Catholic-led Irish society was only about submission, standing on the backs of the weak and vulnerable in order to look down from a very moral, and very male, high horse.

From the industrial schools, to the Magdalene Laundries, to CervicalCheck and now the mother and baby homes, Irish women are called on time and again to split themselves open to be heard.

Women must lay out their most personal and intimate abuses, the doctors' examinations, the nuns' cruel torment, and the life-altering sexual assault, across the media and into inquiries, in order for the State — who paid the mortgage for this cold house for women — to be forced into an apology.

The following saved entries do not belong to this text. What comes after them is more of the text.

-- ==== Sys2Proof/Machine/CoreRun.lean ====
section
/-! DEFINITION. The operations of a core but VPROG: matrix operations (R224, R229 to R232, R256 to R258), vector-unit operations
(R259 to R268) and crops from the frame store (R269 to R271). Each answers the state with its output written and what it
counts; an operation's effect is taken whole, at its completion. -/

namespace Sys2Proof.Machine

open Sys2Proof

/-! ### Matrix operations -/

/-- One pass of a matrix operation: its operand functions (row, k) and (column, k), each already scaled by nothing, the block
exponents, the start value of a cell, what its drain writes, and every failing or poisoned granule that enters its tile. -/
structure Pass where
  no : Nat
  k : Nat
  mt : Nat
  nt : Nat
  a : Nat → Nat → Int
  w : Nat → Nat → Int
  ea : Nat → Nat → Nat
  ew : Nat → Nat → Nat
  init : Nat → Nat → Int
  place : Nat → Nat → List Nat
  rq : Nat → Rec
  bad : List Nat

/-- A cell after the whole reduction (R231). -/
def cellOf (p : Pass) (m n : Nat) : Int × Nat :=
  satSum (p.init m n) ((List.range p.k).map (fun k => p.a m k * p.w n k * 2 ^ (p.ea m (k / 32) + p.ew n (k / 32))))

/-- What a drained cell holds (R229, R236, R256). -/
def drainCell (x : OpCtx) (o : TDesc) (p : Pass) (bad : List Nat) (m n : Nat) (v : Int × Nat) : OutEl :=
  let b := boundsOf x.r o.etype
  let q := p.rq n
  let y := if recDrain x.r = 0 then
      (if m < p.mt then requant v.1 q.mult q.shift q.zp b.1 b.2 (opRnd x) (matBits x ((p.no * 64 + n) * 64 + m))
       else (q.zp, 0))
    else if m < p.mt then satIn v.1 b.1 b.2 else (0, 0)
  { i := p.place m n, el := { v := y.1, bad := bad ++ (if recDrain x.r = 0 then q.bad else []) }, acc := 0, out := y.2,
    free := o.layout == 0 }

/-- The partner nibbles of an S4 drain with an odd number of columns (R229). -/
def partnerCells (x : OpCtx) (o : TDesc) (p : Pass) (bad : List Nat) : List OutEl :=
  if recDrain x.r = 0 ∧ o.etype = 1 ∧ o.layout = 1 ∧ p.nt % 2 = 1 then
    (List.range 64).map (fun m =>
      { i := p.place m p.nt, el := { v := (p.rq (p.nt - 1)).zp, bad := bad }, acc := 0, out := 0, free := true })
  else []

/-- The 4,096 cells of a pass, row by row. -/
def passCells (p : Pass) : List (Nat × Nat × Int × Nat) :=
  (List.range 64).flatMap (fun m => (List.range 64).map (fun n => (m, n, cellOf p m n)))

/-- A pass drained; a parity error poisons the tile (R232). The saturations of every cell count, those of invalid lanes
too (R229). DEDUCED: log entry 52. -/
def drainPass (x : OpCtx) (o : TDesc) (p : Pass) (bad : List Nat) (cells : List (Nat × Nat × Int × Nat)) : List OutEl :=
  (cells.filter (fun e => decide (e.2.1 < p.nt))).map (fun e => drainCell x o p bad e.1 e.2.1 e.2.2) ++ partnerCells x o p bad

/-- The accumulators after a pass whose cells, row by row, are those of a set: keys rise with set, row and column, and a cell
that is 0 is not listed. DEDUCED: log entry 52. -/
def accAfter (t : Tab Int) (set : Nat) (cells : List (Nat × Nat × Int × Nat)) : Tab Int :=
  let own := (cells.filter (fun e => e.2.2.1 != 0)).map (fun e => (set * 4096 + e.1 * 64 + e.2.1, e.2.2.1))
  t.filter (fun e => decide (e.1 / 4096 < set)) ++ own ++ t.filter (fun e => decide (set < e.1 / 4096))

/-- A matrix operation over its passes (R224): the accumulator sets take turns, and the tiles drain to OUT. A tile with a
parity error is poisoned (R232). On a stop the pass in progress ends without its drain (R248). -/
def runPasses (s : State) (x : OpCtx) (parity : List Nat) (ps : List Pass) : State × OpRep :=
  let o := opTd x 3
  let k := coreOf s x.c
  let ps := x.limit.elim ps (fun n => ps.take (n + 1))
  let done := ps.map (fun p => (p, passCells p))
  let outs := (x.limit.elim done (fun n => done.take n)).flatMap (fun e =>
    drainPass x o e.1 (e.1.bad ++ (if parity.contains e.1.no then [0] else [])) e.2)
  let accs := done.foldl (fun (q : Tab Int × Nat) e => (accAfter q.1 q.2 e.2, 1 - q.2)) (k.acc, k.accSet)
  let (s', rep) := writeOut s x.c o outs
  (setCore s' x.c { coreOf s' x.c with acc := accs.1, accSet := accs.2 },
    { rep with
      acc := sumOf (fun e => sumOf (fun (c : Nat × Nat × Int × Nat) => c.2.2.2) e.2) done,
      tiles := (ps.filter (fun p => parity.contains p.no)).length,
      fails := (ps.flatMap (fun p => p.bad)).eraseDups.filter (failingGran s) })

/-- The bytes of a block of an ACT64, WGT64 or ACC64 operand, and its exponents: the bad granules among them. -/
def blockBad (s : State) (c : Nat) (t : TDesc) (b : Nat) : List Nat :=
  let base := spmOf c + t.base + b * (ith t.stride 2).toNat
  badGrans s base ((blockBytes t).getD 0) ++
  (if blockExps t then badGrans s (spmOf c + t.exp + b * t.expPitch) (32 * cdiv (nth t.size 1) 32) else [])

/-- The block exponent of a row or column for a block of 32 k steps (R226). -/
def blockExp (s : State) (c : Nat) (t : TDesc) (b row blk : Nat) : Nat :=
  if ! blockExps t then 0
  else
    let e := (memByte s.mem (spmOf c + t.exp + b * t.expPitch + 32 * blk + row / 2)).toNat
    if row % 2 = 0 then e % 16 else e / 16

/-- The start value of a cell's accumulator with its bad granules: ZERO, BIAS or LOAD (R230). -/
def startCell (s : State) (x : OpCtx) (pass m col n : Nat) : El :=
  match recInit x.r with
  | 1 =>
    let e := elNat s x.c (opTd x 2) [col]
    { e with v := e.v * 2 ^ rb x.r 18 }
  | 2 => elNat s x.c (opTd x 2) [m, n, pass]
  | _ => { v := 0, bad := [] }

/-- The bad granules of a pass's start values. -/
def startBad (s : State) (x : OpCtx) (pass nb : Nat) : List Nat :=
  match recInit x.r with
  | 1 => (List.range 64).flatMap (fun n => (startCell s x pass 0 (64 * nb + n) n).bad)
  | 2 => blockBad s x.c (opTd x 2) pass
  | _ => []

/-- The record of an output column. -/
def colRec (s : State) (x : OpCtx) (col : Nat) : Rec := recIn s x.c (recRq x.r) (if ctrl2 x.r then col else 0)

There have been hundreds of these women this week, making their voices heard, picking at barely-healed scabs in order to present modern Ireland with its rotten past — but where are the men?

There are men across the country, men as young as their 40s and 50s, who carry this weight too. 

There are men who loved their partners but left them. There are men who stayed and fought for their children's right to live outside the walls of an institution, but found themselves against the might of village gossip and the all-seeing eye of the parish priest. There are men, maybe married, maybe not, who think every day about the child they wanted and couldn't keep. A child who might believe their biological father is part of the society who forced their mother into a house of shame. 

There are also men who raped, abused, and defiled these women and girls, who must know when they lie in bed at night with their wives, what they have done.

The voices of survivors of the torment in the mother and baby homes have rightly been at the centre of discussion this week, but as we continue to confront the hurt caused, we continue to lay all responsibility for explaining how, why, and what happened at the door of women.

Men have for too long been voiceless, either through their own cowardice or through the barriers we put up in society to prevent these men from speaking what they know to be true.

Women have done enough. It's time for men to speak up.